Bias #2, the "healthy vaccinee" effect: A population selection bias.

Imagine a hypothetical population of children:
1 % are totally unvaccinated and have perhaps 1 MAE per year.
12 % have frequent acute illness or chronic illness and have perhaps 12 MAE per year.
20 % have single parents working two jobs and the children's average health is such they have 4 MAE per year.
67 % have "average health" and this group has about 3 MAE, on average, per year.

The children whose parents have the time and interest to have their child vaccinated with a vaccine which is not yet recommended will mostly come from our last population. [the 67 %]

The 3 MAE per year for this population is for purposes of illustration such that, on average, 1 child in 8 will have a MAE every 2 weeks.

Matrix to illustrate the rejection of all children who have a MAE in the two weeks prior to vaccination.
A1 B1 C1 D1 E1 F1 G1 H1
A2 B2 C2 D2 E2 F2 G2 H2
A3 B3 C3 D3 E3 F3 G3 H3
A4 B4 C4 D4 E4 F4 G4 H4
A5 B5 C5 D5 E5 F5 G5 H5
A6 B6 C6 D6 E6 F6 G6 H6
A7 B7 C7 D7 E7 F7 G7 H7
A8 B8 C8 D8 E8 F8 G8 H8

When we select a portion of this population for our vaccine trial, we reject all (or nearly all) the children who were sick in the 2 weeks prior to the vaccination date. Mentally remove all the children from Column H in the matrix above. The remaining population in our selection is now 7/8 of its size two weeks earlier but still retains all of the children who were sick in the 15-28 day Control Period 1 and these children now constitute 1 child in 7 instead of the previous 1 in 8 ratio which was our starting or true MAE/Period ratio. Is this significant? Yes, this action inflates the MAE rate from 1/8 (12.5 %) to 1/7 (14.3 %) of the total reference population.

To better visualize this, refer to graph 3 above. Note that the right hand section of the graph, under period "H" has a large "X" at the bottom indicating that most of the 6800 children, possibly all, are removed from the vaccine trial. This is one-eighth of our starting example population. Of importance is the fact that nearly all the children who had an MAE in period "G", the Control Period 1, are still part of the remaining population.

Let us say for sake of illustration, one that closely parallels our JAMA study, that the number of children who have an MAE every 2 weeks is 6789, approximately what was published for Table 1 plus Table 2 of the JAMA study.[1] However, this 6789 is for a larger population (8/8) and reducing the population by 1 in 8 children requires an equal percentage reduction of 12.5%, for this control group which has become 7/8 of the original population.

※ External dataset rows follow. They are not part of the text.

-- ==== Sys2Proof/Syntax.lean ====
section
/-! DEFINITION. Syntax.lean: one constructor per row of spec/opcode_table.json (rule R230).
Argument names follow the field letters of rule R10: `n`, `m`, `o`, `s`, `t` register nibbles, `b` a bank register,
`imm` and `disp` immediates and displacements assembled as rule R191 says (unextended), `v` the VV nibble or byte,
`q`, `nx`, `mx`, `bx`, `sx`, `tx` the prefix bits Q, N, M, B, S, T, `p` and `r` the undecoded bits of a reserved row. -/
namespace Sys2Proof
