/-- Which trap each synchronous exception takes, what it records and what it saves in SPC (rules R971, R974 to R979,
R982), the vectors (rule R981) and the suggested cause codes (rule R971). -/
def Obligations.SynchronousTraps : Prop :=
  (∀ (s : State) (w0 : IWord), s.ds = none →
    (∀ a, s.takeException w0 (.addrRead a) = s.trapEntry .addressErrorRead false a s.pcn) ∧
      (∀ a, s.takeException w0 (.addrWrite a) = s.trapEntry .addressErrorWrite true a s.pcn) ∧
      s.takeException w0 .illegal = s.trapEntry .illegalInstruction false (w0.setWidth 64) s.pcn ∧
      s.takeException w0 .fpuDisable = s.trapEntry .fpuDisable false (w0.setWidth 64) s.pcn ∧
      (∀ a w, s.takeException w0 (.tlbMiss a w) = s.trapEntry .tlbMiss w a s.pcn) ∧
      (∀ a w, s.takeException w0 (.tlbProtection a w) = s.trapEntry .tlbProtection w a s.pcn) ∧
      (∀ k, s.takeException w0 (.trapa k) = s.trapEntry .trapa false (k.setWidth 64) (s.addr (s.pcn + 2))) ∧
      s.takeException w0 .brk = s.trapEntry .breakpoint false 0 (s.addr (s.pcn + 2))) ∧
    (∀ (s : State) (w0 : IWord) (d : DelaySlot), s.ds = some d →
      (∀ a, s.takeException w0 (.addrRead a) = s.trapEntry .addressErrorRead false a d.branchPc) ∧
        (∀ a, s.takeException w0 (.addrWrite a) = s.trapEntry .addressErrorWrite true a d.branchPc) ∧
        s.takeException w0 .illegal = s.trapEntry .slotIllegalInstruction false (w0.setWidth 64) d.branchPc ∧
        s.takeException w0 .fpuDisable = s.trapEntry .slotFpuDisable false (w0.setWidth 64) d.branchPc ∧
        (∀ a w, s.takeException w0 (.tlbMiss a w) = s.trapEntry .tlbMiss w a d.branchPc) ∧
        ∀ a w, s.takeException w0 (.tlbProtection a w) = s.trapEntry .tlbProtection w a d.branchPc) ∧
    (∀ c : Config,
      vectorOf c .tlbMiss = c.vecTlb ∧ vectorOf c .interrupt = c.vecIntr ∧ vectorOf c .nmi = c.vecIntr ∧
        ∀ k ∈ [TrapKind.addressErrorRead, .addressErrorWrite, .illegalInstruction, .slotIllegalInstruction, .fpuDisable,
          .slotFpuDisable, .tlbProtection, .trapa, .breakpoint], vectorOf c k = c.vecGeneral) ∧
    ∀ (c : Config) (w : Bool) (v : Quad), c.cause = .suggested →
      causeCode c .addressErrorRead w v = 0x0E0 ∧ causeCode c .addressErrorWrite w v = 0x100 ∧
        causeCode c .illegalInstruction w v = 0x180 ∧ causeCode c .slotIllegalInstruction w v = 0x1A0 ∧
        causeCode c .fpuDisable w v = 0x800 ∧ causeCode c .slotFpuDisable w v = 0x820 ∧
        causeCode c .tlbMiss w v = (if w then 0x060 else 0x040) ∧
        causeCode c .tlbProtection w v = (if w then 0x0C0 else 0x0A0) ∧ causeCode c .trapa w v = 0x160 ∧
        causeCode c .breakpoint w v = 0x1E0 ∧ causeCode c .nmi w v = 0x1C0 ∧
        ∀ k : Nat, 1 ≤ k → k ≤ 15 →
          causeCode c .interrupt w (BitVec.ofNat 64 k) = BitVec.ofNat 32 (0x200 + 0x20 * (15 - k))
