-- ==== Sys2Proof/Laws/Operands.lean ====
section
/-! SUPPORT. Laws/Operands.lean: halves of quads, addresses, the register writes, the computations at W = OPW, and how an
instruction ends, each said once. -/
namespace Sys2Proof.Machine

/-! ### Halves -/

/-- A bit of two halves joined. -/
theorem getLsbD_halves (h l : Dword) (i : Nat) :
    (h ++ l : Quad).getLsbD i = if i < 32 then l.getLsbD i else h.getLsbD (i - 32) :=
  (BitVec.getLsbD_append (x := h) (y := l)).trans (by split <;> rfl)

@[simp] theorem lo32_append (h l : Dword) : lo32 (h ++ l) = l := by
  unfold lo32
  ext i hi
  rw [BitVec.getElem_setWidth, getLsbD_halves, if_pos hi, BitVec.getLsbD_eq_getElem]

@[simp] theorem hi32_append (h l : Dword) : hi32 (h ++ l) = h := by
  unfold hi32
  ext i hi
  rw [BitVec.getElem_extractLsb', getLsbD_halves, if_neg (by omega), Nat.add_sub_cancel_left,
    BitVec.getLsbD_eq_getElem]

@[simp] theorem hi32_lo32 (x : Quad) : hi32 x ++ lo32 x = x := by
  ext i hi
  show (x.extractLsb' 32 32 ++ x.setWidth 32 : BitVec (32 + 32))[i] = x[i]
  rw [BitVec.getElem_append]
  split
  · rw [BitVec.getElem_setWidth, BitVec.getLsbD_eq_getElem]
  · rw [BitVec.getElem_extractLsb', show 32 + (i - 32) = i by omega, BitVec.getLsbD_eq_getElem]

@[simp] theorem lo32_zx32 (x : Dword) : lo32 (zx32 x) = x := by
  unfold lo32 zx32
  ext i hi
  simp

@[simp] theorem hi32_zx32 (x : Dword) : hi32 (zx32 x) = 0 := by
  unfold hi32 zx32
  ext i hi
  simp

@[simp] theorem lo32_signExtend {w : Nat} (x : BitVec w) : lo32 (x.signExtend 64) = x.signExtend 32 := by
  unfold lo32
  ext i hi
  simp [BitVec.getElem_signExtend, show i < 64 by omega]

@[simp] theorem lo32_setWidth {w : Nat} (x : BitVec w) : lo32 (x.setWidth 64) = x.setWidth 32 := by
  unfold lo32
  ext i hi
  simp

theorem zx32_lo32_toNat (x : Quad) : (zx32 (lo32 x)).toNat = x.toNat % 2 ^ 32 := by
  simp only [zx32, lo32, BitVec.toNat_setWidth]
  omega

@[simp] theorem merge_true (old v : Quad) : merge true old v = v := rfl
@[simp] theorem merge_false (old v : Quad) : merge false old v = hi32 old ++ lo32 v := rfl

/-! ### Addresses -/

/-- Reducing an address twice is reducing it once. -/
@[simp] theorem State.addr_addr (s : State) (x : Quad) : s.addr (s.addr x) = s.addr x := by
  unfold State.addr
  split <;> simp

/-- A sum may be reduced before or after. -/
@[simp] theorem State.addr_addr_add (s : State) (x y : Quad) : s.addr (s.addr x + y) = s.addr (x + y) := by
  unfold State.addr
  split
  · rfl
  · apply BitVec.eq_of_toNat_eq
    simp only [zx32_lo32_toNat, BitVec.toNat_add]
    omega

/-- A multiple of the scale. -/
@[simp] theorem quadOf_two : quadOf 2 = 2 := rfl

/-! ### Register writes -/

/-- `R[n] <-{W} v` with W = OPW. -/
theorem State.wr_opw (s : State) (n : Reg) (v : Quad) : s.wr s.dq n v = s.writeW n v (lo32 v) := by
  unfold State.wr State.writeW
  cases s.dq <;> simp [State.setHalf]

/-- `R[n] <-{AW} v`. -/
theorem State.wrA_eq (s : State) (n : Reg) (v : Quad) : s.wrA n v = s.writeA n v := by
  unfold State.wrA State.wr State.writeA
  cases s.jq <;> simp [State.setHalf]

/-- A write at 32 bits is a write of the low half. -/
theorem State.wr_false (s : State) (n : Reg) (v : Quad) : s.wr false n v = s.setHalf false n (lo32 v) := rfl

/-- A write at 64 bits is a write of the cell. -/
@[simp] theorem State.wr_true (s : State) (n : Reg) (v : Quad) : s.wr true n v = s.setR n v := rfl

/-- DQ = 1 needs JQ = 1. -/
theorem State.jq_of_dq {s : State} (h : s.dq = true) : s.jq = true := by
  simp only [State.dq, Bool.and_eq_true] at h
  exact h.1

/-- JQ = 1 needs a BJX1-64, which has high halves. -/
theorem State.hasRh_of_jq {s : State} (h : s.jq = true) : s.hasRh = true := by
  simp only [State.jq, Bool.and_eq_true] at h
  simp [State.hasRh, h.1]

/-- A load write: sign- or zero-extended to the width of the write (rule R56). -/
theorem State.wrLoad_eq (s : State) (n : Reg) (bits : Nat) (e : Ext) (v : Quad) (h : bits ≠ 64) :
    s.wrLoad n bits e v = s.writeW n (extend e bits v) (lo32 (extend e bits v)) := by
  unfold State.wrLoad
  rw [show (s.dq || bits == 64) = s.dq by simp [h], State.wr_opw]

/-- A 64-bit load writes the whole cell (rule R56). -/
theorem State.wrLoad_64 (s : State) (n : Reg) (e : Ext) (v : Quad) : s.wrLoad n 64 e v = s.setR n v := by
  unfold State.wrLoad
  simp only [beq_self_eq_true, Bool.or_true, State.wr_true]
  cases e <;> simp [extend, sxN, zxN]

/-! ### Computations at W = OPW -/

theorem State.binOp_eq (s : State) (f : (w : Nat) → BitVec w → BitVec w → BitVec w) (n : Reg) (a b : Quad) :
    s.binOp f n a b = s.resultW n a b fun w a b _ => (some (f w a b), none) := by
  unfold State.binOp State.resultW State.result64 State.result32 State.putT
  cases s.dq <;> simp [binQ, State.wr_false]

theorem State.binTOp_eq (s : State) (f : (w : Nat) → BitVec w → BitVec w → Bool → BitVec w × Bool) (n : Reg)
    (a b : Quad) : s.binTOp f n a b = s.resultW n a b fun w a b t => (some (f w a b t).1, some (f w a b t).2) := by
  unfold State.binTOp State.resultW State.result64 State.result32 State.putT
  cases s.dq <;> simp [binTQ, State.wr_false]

theorem State.cmpOp_eq (s : State) (f : (w : Nat) → BitVec w → BitVec w → Bool) (n : Reg) (a b : Quad) :
    s.cmpOp f a b = s.resultW n a b fun w a b _ => (none, some (f w a b)) := by
  unfold State.cmpOp State.resultW State.result64 State.result32 State.putT
  cases s.dq <;> simp [cmpQ]

theorem State.unOp_eq (s : State) (f : (w : Nat) → BitVec w → BitVec w) (n : Reg) :
    s.unOp f n = s.resultW n (s.r n) 0 fun w a _ _ => (some (f w a), none) := by
  unfold State.unOp State.resultW State.result64 State.result32 State.putT
  cases s.dq <;> simp [unQ, State.wr_false]

theorem State.unTOp_eq (s : State) (f : (w : Nat) → BitVec w → Bool → BitVec w × Bool) (n : Reg) :
    s.unTOp f n = s.resultW n (s.r n) 0 fun w a _ t => (some (f w a t).1, some (f w a t).2) := by
  unfold State.unTOp State.resultW State.result64 State.result32 State.putT
  cases s.dq <;> simp [unTQ, State.wr_false]

/-! ### An indivisible read and write -/

/-- What `bothChecked` can do: the exception of the read, or else of the write, or else the rest. -/
theorem State.bothChecked_cases (s : State) (ea : Quad) (n : Nat) (r : Res State) :
    (∃ e, s.resolve .read s.md (alignOf n) ea = .error (.exc e) ∧ s.bothChecked ea n r = .error (.exc e)) ∨
      (∀ e, s.resolve .read s.md (alignOf n) ea ≠ .error (.exc e)) ∧
        ((∃ e, s.resolve .write s.md (alignOf n) ea = .error (.exc e) ∧ s.bothChecked ea n r = .error (.exc e)) ∨
          (∀ e, s.resolve .write s.md (alignOf n) ea ≠ .error (.exc e)) ∧ s.bothChecked ea n r = r) := by
  unfold State.bothChecked
  rcases s.resolve .read s.md (alignOf n) ea with (e | x) | p
  · exact .inl ⟨e, rfl, rfl⟩
  all_goals
    refine .inr ⟨by simp, ?_⟩
    rcases s.resolve .write s.md (alignOf n) ea with (e | x) | q
    · exact .inl ⟨e, rfl, rfl⟩
    all_goals exact .inr ⟨by simp, rfl⟩

/-- Where neither check raises an exception, the rest runs. -/
theorem State.bothChecked_ok {s : State} {ea : Quad} {n : Nat}
    (hr : ∀ e, s.resolve .read s.md (alignOf n) ea ≠ .error (.exc e))
    (hw : ∀ e, s.resolve .write s.md (alignOf n) ea ≠ .error (.exc e)) (r : Res State) :
    s.bothChecked ea n r = r := by
  rcases s.bothChecked_cases ea n r with ⟨e, h, -⟩ | ⟨-, ⟨e, h, -⟩ | ⟨-, h⟩⟩
  · exact absurd h (hr e)
  · exact absurd h (hw e)
  · exact h

/-- The read's exception comes first. -/
theorem State.bothChecked_read {s : State} {ea : Quad} {n : Nat} {e : Exc}
    (h : s.resolve .read s.md (alignOf n) ea = .error (.exc e)) (r : Res State) :
    s.bothChecked ea n r = .error (.exc e) := by
  rw [State.bothChecked, h]

/-- The write's exception comes next, even where the read would be the platform's. -/
theorem State.bothChecked_write {s : State} {ea : Quad} {n : Nat} {e : Exc}
    (hr : ∀ e, s.resolve .read s.md (alignOf n) ea ≠ .error (.exc e))
    (h : s.resolve .write s.md (alignOf n) ea = .error (.exc e)) (r : Res State) :
    s.bothChecked ea n r = .error (.exc e) := by
  rcases s.bothChecked_cases ea n r with ⟨e', h', -⟩ | ⟨-, ⟨e', h', h2⟩ | ⟨h', -⟩⟩
  · exact absurd h' (hr e')
  · have he : e' = e := by simpa using h'.symm.trans h
    rw [h2, he]
  · exact absurd h (h' e)

/-! ### After a store -/

/-- The same state with other contents of memory, STALE and the history of stores. -/
def State.withMem (s : State) (m : Memory) (l : List Nat) (h : List CacheEvent) : State :=
  { s with mem := m, stale := l, history := h }

@[simp] theorem State.withMem_mem (s : State) (m : Memory) (l : List Nat) (h : List CacheEvent) :
    (s.withMem m l h).mem = m := rfl
@[simp] theorem State.withMem_stale (s : State) (m : Memory) (l : List Nat) (h : List CacheEvent) :
    (s.withMem m l h).stale = l := rfl
@[simp] theorem State.withMem_history (s : State) (m : Memory) (l : List Nat) (h : List CacheEvent) :
    (s.withMem m l h).history = h := rfl
@[simp] theorem State.withMem_r (s : State) (m : Memory) (l : List Nat) (h : List CacheEvent) (n : Reg) :
    (s.withMem m l h).r n = s.r n := rfl
@[simp] theorem State.withMem_jq (s : State) (m : Memory) (l : List Nat) (h : List CacheEvent) :
    (s.withMem m l h).jq = s.jq := rfl
@[simp] theorem State.withMem_dq (s : State) (m : Memory) (l : List Nat) (h : List CacheEvent) :
    (s.withMem m l h).dq = s.dq := rfl
@[simp] theorem State.withMem_setT (s : State) (m : Memory) (l : List Nat) (h : List CacheEvent) (b : Bool) :
    (s.withMem m l h).setT b = (s.setT b).withMem m l h := rfl

@[simp] theorem State.withMem_setR (s : State) (m : Memory) (l : List Nat) (h : List CacheEvent) (n : Reg) (v : Quad) :
    (s.withMem m l h).setR n v = (s.setR n v).withMem m l h := by
  have hb : (s.withMem m l h).bankB = s.bankB := rfl
  unfold State.setR
  rw [hb]
  cases n.getLsbD 3 <;> cases s.bankB <;> rfl

@[simp] theorem State.withMem_setHalf (s : State) (m : Memory) (l : List Nat) (h : List CacheEvent) (x : Bool) (n : Reg) (v : Dword) :
    (s.withMem m l h).setHalf x n v = (s.setHalf x n v).withMem m l h := by
  simp [State.setHalf]

@[simp] theorem State.withMem_writeA (s : State) (m : Memory) (l : List Nat) (h : List CacheEvent) (n : Reg) (v : Quad) :
    (s.withMem m l h).writeA n v = (s.writeA n v).withMem m l h := by
  unfold State.writeA
  rw [State.withMem_jq]
  cases s.jq <;> simp

@[simp] theorem State.withMem_writeW (s : State) (m : Memory) (l : List Nat) (h : List CacheEvent) (n : Reg) (v : Quad) (w : Dword) :
    (s.withMem m l h).writeW n v w = (s.writeW n v w).withMem m l h := by
  unfold State.writeW
  rw [State.withMem_dq]
  cases s.dq <;> simp

@[simp] theorem State.withMem_advance (s : State) (m : Memory) (l : List Nat) (h : List CacheEvent) (p n : Quad) :
    (s.withMem m l h).advance p n = (s.advance p n).withMem m l h := by
  have hd : (s.withMem m l h).ds = s.ds := rfl
  unfold State.advance
  rw [hd]
  cases s.ds <;> rfl

/-- States that differ in memory, STALE and the history alone. -/
theorem State.agrees_withMem (s : State) (m : Memory) (l : List Nat) (h : List CacheEvent) : (s.withMem m l h).AgreesOffMemory s := by
  unfold State.AgreesOffMemory
  simp [State.withMem]

/-- A state that a store and then `u` reached. -/
theorem State.stored_withMem {s : State} (h : Memory.wf s.mem) (u : State) (a : Quad) (p n : Nat) (v : Quad) :
    s.StoredIn (u.withMem (putMem s.mem p (toBytes s.cfg.endian n v))
      (putStale (fun x => (s.addr x).toNat) s.stale a n) (putHistory s.history s.mem p (toBytes s.cfg.endian n v)))
      p n a v :=
  State.storedIn_putBytes h a p n v (by rw [State.putBytes_eq]; rfl) (by rw [State.putBytes_eq]; simp)
    (by rw [State.putBytes_eq]; rfl)

/-- `putBytes` as one update. -/
theorem State.putBytes_withMem (s : State) (a : Quad) (p : Nat) (bs : List Byte) :
    s.putBytes a p bs = s.withMem (putMem s.mem p bs) (putStale (fun x => (s.addr x).toNat) s.stale a bs.length)
      (putHistory s.history s.mem p bs) :=
  State.putBytes_eq s a p bs

/-! ### How an instruction ends -/

theorem short_ok (w : IWord) (s u : State) : short w s (.ok u) = .next (s.done16 u) := rfl

theorem short_error (w : IWord) (s : State) (e : Exc) :
    short w s (.error (.exc e)) = .next (s.takeException w e) := rfl

theorem noSlot_ok {s : State} (h : s.ds = none) (w : IWord) (u : State) : noSlot w s (.ok u) = .next u := by
  simp [noSlot, h, settle]

/-- An illegal instruction is one in a delay slot too. -/
theorem noSlot_error_illegal (w : IWord) (s : State) :
    noSlot w s (.error (.exc .illegal)) = .next (s.takeException w .illegal) := by
  unfold noSlot
  split <;> rfl

theorem noSlot_error {s : State} (h : s.ds = none) (w : IWord) (e : Exc) :
    noSlot w s (.error (.exc e)) = .next (s.takeException w e) := by
  simp [noSlot, h, settle]

/-- In a delay slot a form that may not stand there is an illegal instruction (rule R501). -/
theorem noSlot_slot {s : State} (h : s.ds.isSome = true) (w : IWord) (r : Res State) :
    noSlot w s r = .next (s.takeException w .illegal) := by
  simp [noSlot, h, illegal, settle]

theorem shortNoSlot_ok {s : State} (h : s.ds = none) (w : IWord) (u : State) :
    shortNoSlot w s (.ok u) = .next (s.done16 u) := noSlot_ok h w _

theorem wide_ok {s : State} (h : s.ds = none) (w : IWord) (u : State) : wide w s (.ok u) = .next (s.done32 u) :=
  noSlot_ok h w _

theorem wide_error {s : State} (h : s.ds = none) (w : IWord) (e : Exc) :
    wide w s (.error (.exc e)) = .next (s.takeException w e) := noSlot_error h w e

theorem wide_illegal (w : IWord) (s : State) : wide w s illegal = .next (s.takeException w .illegal) :=
  noSlot_error_illegal w s

theorem short_illegal (w : IWord) (s : State) : short w s illegal = .next (s.takeException w .illegal) := rfl

/-- Without a pending branch the end of an instruction is a new PC alone. -/
theorem State.advance_none {s : State} (h : s.ds = none) (p l : Quad) :
    s.advance p l = { s with pc := s.addr (p + l) } := by
  unfold State.advance
  rw [h]

/-- In a delay slot the end of an instruction is the branch. -/
theorem State.advance_some {s : State} {d : DelaySlot} (h : s.ds = some d) (p l : Quad) :
    s.advance p l = { s with pc := s.addr d.target, ds := none } := by
  unfold State.advance
  rw [h]

end Sys2Proof.Machine
end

(12.5% of 6789 = 849 for the second correction to our MAE.)
These figures are for illustration only. Some population, say 52,000 was reduced to 45,356 for the first flu vaccination. This population of 45,356 was further reduced to 24,003 for the second round of flu vaccinations. Some portion of the second reduction in population was due to children aging above 23 months and another part was due to MAE in the two weeks prior to the second vaccination. Because the relative contributions of age and MAE in the two weeks prior to the second vaccination are not published, no attempt will be made to refine this calculation. There is a wide margin for error. The true figure for the combined vaccination schedule could be less than 10 to over 25 percent.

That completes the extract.